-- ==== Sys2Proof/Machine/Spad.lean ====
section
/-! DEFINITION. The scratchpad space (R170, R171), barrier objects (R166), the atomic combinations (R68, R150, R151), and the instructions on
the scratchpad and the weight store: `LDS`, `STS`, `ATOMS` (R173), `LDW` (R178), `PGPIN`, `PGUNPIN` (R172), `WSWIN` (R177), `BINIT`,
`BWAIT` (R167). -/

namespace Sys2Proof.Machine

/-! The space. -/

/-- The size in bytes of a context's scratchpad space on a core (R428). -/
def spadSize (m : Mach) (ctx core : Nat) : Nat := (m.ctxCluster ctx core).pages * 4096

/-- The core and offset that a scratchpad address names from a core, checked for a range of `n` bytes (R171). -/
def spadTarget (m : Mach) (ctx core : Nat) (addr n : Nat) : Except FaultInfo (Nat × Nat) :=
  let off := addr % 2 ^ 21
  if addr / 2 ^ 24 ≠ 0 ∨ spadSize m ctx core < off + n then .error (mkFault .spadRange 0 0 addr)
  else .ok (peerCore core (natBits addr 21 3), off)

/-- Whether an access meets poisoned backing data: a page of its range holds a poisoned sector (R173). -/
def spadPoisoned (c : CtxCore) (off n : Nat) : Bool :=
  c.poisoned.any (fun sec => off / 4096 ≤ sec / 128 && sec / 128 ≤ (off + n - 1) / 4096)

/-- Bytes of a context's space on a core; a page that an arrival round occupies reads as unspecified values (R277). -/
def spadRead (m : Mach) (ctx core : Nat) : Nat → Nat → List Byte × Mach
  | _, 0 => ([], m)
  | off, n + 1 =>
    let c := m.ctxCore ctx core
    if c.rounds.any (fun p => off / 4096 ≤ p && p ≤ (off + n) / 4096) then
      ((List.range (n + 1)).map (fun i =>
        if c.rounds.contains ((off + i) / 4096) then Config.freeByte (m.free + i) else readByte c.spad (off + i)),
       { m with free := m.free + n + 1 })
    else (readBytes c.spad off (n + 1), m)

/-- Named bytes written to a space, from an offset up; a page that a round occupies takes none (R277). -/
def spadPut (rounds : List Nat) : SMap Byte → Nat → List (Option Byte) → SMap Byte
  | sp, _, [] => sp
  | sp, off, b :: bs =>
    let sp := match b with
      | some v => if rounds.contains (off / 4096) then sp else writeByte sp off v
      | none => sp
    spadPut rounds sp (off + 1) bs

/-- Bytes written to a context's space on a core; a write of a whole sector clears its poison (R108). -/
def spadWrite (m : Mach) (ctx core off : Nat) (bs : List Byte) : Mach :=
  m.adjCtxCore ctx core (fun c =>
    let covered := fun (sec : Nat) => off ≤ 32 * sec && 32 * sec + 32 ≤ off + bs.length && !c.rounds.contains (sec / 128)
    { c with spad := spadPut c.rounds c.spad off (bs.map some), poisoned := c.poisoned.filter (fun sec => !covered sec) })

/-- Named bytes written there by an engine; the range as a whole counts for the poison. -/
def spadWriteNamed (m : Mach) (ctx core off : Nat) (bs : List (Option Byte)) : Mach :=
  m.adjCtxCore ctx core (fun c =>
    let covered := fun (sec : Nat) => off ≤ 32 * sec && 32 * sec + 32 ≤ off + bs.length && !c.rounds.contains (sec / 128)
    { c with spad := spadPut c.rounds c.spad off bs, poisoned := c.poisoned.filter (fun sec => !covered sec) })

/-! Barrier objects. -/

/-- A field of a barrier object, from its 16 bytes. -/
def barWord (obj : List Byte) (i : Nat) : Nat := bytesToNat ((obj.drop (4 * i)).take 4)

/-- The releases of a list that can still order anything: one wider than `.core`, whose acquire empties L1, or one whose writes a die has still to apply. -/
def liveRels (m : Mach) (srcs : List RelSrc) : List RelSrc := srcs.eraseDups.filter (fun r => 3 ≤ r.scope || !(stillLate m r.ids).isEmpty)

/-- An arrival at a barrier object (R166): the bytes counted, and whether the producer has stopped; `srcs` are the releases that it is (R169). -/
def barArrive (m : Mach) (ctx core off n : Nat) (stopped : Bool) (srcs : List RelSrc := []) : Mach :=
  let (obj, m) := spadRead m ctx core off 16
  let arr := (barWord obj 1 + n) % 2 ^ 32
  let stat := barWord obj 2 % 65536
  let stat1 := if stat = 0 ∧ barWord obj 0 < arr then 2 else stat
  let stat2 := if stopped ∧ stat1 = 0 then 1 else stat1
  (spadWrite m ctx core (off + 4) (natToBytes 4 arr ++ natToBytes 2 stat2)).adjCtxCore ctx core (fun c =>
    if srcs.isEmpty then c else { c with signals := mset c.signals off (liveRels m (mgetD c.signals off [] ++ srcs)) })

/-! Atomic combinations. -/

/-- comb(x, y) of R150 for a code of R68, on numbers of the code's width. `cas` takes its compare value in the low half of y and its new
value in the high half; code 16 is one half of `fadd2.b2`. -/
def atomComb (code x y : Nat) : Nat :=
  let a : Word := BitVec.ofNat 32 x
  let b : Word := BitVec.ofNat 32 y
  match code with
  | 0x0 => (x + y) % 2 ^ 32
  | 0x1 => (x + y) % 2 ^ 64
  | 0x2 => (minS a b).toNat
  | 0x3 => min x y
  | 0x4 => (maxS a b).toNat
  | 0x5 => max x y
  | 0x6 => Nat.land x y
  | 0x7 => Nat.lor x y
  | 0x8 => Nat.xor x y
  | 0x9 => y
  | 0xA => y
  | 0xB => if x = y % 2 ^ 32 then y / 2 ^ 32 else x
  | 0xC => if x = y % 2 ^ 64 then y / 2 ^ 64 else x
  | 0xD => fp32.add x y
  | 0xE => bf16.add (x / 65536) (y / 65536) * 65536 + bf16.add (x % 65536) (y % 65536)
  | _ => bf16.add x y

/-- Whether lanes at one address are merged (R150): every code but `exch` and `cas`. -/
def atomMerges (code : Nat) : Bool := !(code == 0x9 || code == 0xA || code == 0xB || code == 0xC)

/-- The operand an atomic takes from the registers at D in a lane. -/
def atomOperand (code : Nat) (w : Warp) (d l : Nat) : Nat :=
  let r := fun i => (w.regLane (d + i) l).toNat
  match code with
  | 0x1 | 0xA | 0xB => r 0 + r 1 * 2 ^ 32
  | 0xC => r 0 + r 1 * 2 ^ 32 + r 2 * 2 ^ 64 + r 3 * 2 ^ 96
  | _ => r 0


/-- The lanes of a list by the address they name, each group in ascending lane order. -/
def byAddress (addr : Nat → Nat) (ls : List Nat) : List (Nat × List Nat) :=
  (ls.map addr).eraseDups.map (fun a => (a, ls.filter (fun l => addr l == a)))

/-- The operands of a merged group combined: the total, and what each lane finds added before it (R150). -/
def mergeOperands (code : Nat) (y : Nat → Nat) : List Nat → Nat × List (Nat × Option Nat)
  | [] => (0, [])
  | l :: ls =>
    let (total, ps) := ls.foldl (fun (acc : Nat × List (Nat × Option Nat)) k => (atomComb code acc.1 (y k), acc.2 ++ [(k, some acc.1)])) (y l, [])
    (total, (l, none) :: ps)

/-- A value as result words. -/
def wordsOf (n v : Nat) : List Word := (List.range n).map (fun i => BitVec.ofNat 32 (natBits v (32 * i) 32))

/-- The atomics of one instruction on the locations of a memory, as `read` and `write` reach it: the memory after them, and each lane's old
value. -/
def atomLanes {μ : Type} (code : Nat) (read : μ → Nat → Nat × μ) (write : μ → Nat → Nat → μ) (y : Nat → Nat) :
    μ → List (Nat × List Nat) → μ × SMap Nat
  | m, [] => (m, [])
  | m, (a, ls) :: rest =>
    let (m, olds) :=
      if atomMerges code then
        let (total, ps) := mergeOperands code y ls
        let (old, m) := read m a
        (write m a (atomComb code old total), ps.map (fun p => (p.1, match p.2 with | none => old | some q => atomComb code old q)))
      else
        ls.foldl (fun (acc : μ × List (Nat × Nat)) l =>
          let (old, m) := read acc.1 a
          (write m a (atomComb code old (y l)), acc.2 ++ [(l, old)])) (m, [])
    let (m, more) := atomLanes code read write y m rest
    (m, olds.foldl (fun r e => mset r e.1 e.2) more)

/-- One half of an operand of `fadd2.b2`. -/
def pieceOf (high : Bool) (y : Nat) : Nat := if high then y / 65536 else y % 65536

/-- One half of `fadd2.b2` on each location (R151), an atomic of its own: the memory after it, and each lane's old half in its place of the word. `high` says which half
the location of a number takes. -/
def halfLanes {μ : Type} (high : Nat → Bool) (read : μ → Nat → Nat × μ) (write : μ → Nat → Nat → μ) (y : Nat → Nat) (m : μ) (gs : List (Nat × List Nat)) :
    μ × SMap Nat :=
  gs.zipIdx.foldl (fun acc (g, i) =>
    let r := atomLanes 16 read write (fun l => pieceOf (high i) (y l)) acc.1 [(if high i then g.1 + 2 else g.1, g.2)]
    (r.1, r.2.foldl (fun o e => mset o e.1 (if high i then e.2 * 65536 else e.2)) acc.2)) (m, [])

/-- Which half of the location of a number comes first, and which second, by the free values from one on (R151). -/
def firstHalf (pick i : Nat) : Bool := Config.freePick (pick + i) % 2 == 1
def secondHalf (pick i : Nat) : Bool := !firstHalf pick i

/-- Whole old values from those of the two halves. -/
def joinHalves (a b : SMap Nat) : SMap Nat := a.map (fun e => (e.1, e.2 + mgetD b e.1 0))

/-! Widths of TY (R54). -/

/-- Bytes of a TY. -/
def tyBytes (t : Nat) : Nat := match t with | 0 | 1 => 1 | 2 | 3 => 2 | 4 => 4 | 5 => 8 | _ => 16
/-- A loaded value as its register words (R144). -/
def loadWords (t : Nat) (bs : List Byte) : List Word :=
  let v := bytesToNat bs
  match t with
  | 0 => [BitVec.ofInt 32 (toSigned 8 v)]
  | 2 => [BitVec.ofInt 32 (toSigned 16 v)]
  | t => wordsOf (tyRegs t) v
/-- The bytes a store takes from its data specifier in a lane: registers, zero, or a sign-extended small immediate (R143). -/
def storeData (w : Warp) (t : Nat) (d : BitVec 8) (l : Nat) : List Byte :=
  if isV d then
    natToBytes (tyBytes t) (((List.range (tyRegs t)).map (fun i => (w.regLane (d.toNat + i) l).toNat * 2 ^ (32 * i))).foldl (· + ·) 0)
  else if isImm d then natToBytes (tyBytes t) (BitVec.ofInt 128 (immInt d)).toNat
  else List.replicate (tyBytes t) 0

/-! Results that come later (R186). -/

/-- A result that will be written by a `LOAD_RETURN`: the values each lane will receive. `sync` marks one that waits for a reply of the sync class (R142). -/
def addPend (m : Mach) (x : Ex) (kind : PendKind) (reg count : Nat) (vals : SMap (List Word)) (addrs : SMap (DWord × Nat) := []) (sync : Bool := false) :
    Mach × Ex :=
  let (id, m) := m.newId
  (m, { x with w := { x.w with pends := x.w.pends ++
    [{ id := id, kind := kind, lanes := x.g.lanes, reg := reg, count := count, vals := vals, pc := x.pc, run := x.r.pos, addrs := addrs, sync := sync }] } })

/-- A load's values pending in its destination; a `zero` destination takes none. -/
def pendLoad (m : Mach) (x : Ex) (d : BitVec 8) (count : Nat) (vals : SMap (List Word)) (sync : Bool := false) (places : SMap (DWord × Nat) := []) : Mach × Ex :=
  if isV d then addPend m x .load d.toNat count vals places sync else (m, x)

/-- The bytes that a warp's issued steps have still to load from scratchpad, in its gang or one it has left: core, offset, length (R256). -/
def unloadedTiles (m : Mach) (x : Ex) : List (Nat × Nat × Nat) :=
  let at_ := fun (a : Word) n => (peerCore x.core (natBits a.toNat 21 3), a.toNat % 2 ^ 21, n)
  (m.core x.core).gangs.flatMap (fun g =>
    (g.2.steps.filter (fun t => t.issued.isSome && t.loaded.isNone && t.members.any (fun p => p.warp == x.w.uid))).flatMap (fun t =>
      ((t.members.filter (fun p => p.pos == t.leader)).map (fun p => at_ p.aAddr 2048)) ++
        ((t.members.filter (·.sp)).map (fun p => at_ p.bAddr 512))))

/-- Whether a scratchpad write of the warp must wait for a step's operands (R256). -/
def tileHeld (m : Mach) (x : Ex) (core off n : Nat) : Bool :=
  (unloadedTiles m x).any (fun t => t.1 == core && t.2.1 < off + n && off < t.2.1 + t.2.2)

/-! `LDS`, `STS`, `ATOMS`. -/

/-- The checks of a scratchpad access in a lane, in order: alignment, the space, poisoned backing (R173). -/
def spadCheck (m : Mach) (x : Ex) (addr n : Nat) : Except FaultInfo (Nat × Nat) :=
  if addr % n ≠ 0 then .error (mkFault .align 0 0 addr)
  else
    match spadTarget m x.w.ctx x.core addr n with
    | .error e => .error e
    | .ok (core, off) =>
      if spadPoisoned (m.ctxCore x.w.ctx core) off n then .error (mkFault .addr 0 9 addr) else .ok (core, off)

----------

REQUIRED WORK - In the material above, find every line with the word "natBits" and show it.

SOLUTION TO THIS TASK -
  else .ok (peerCore core (natBits addr 21 3), off)
def wordsOf (n v : Nat) : List Word := (List.range n).map (fun i => BitVec.ofNat 32 (natBits v (32 * i) 32))
  let at_ := fun (a : Word) n => (peerCore x.core (natBits a.toNat 21 3), a.toNat % 2 ^ 21, n)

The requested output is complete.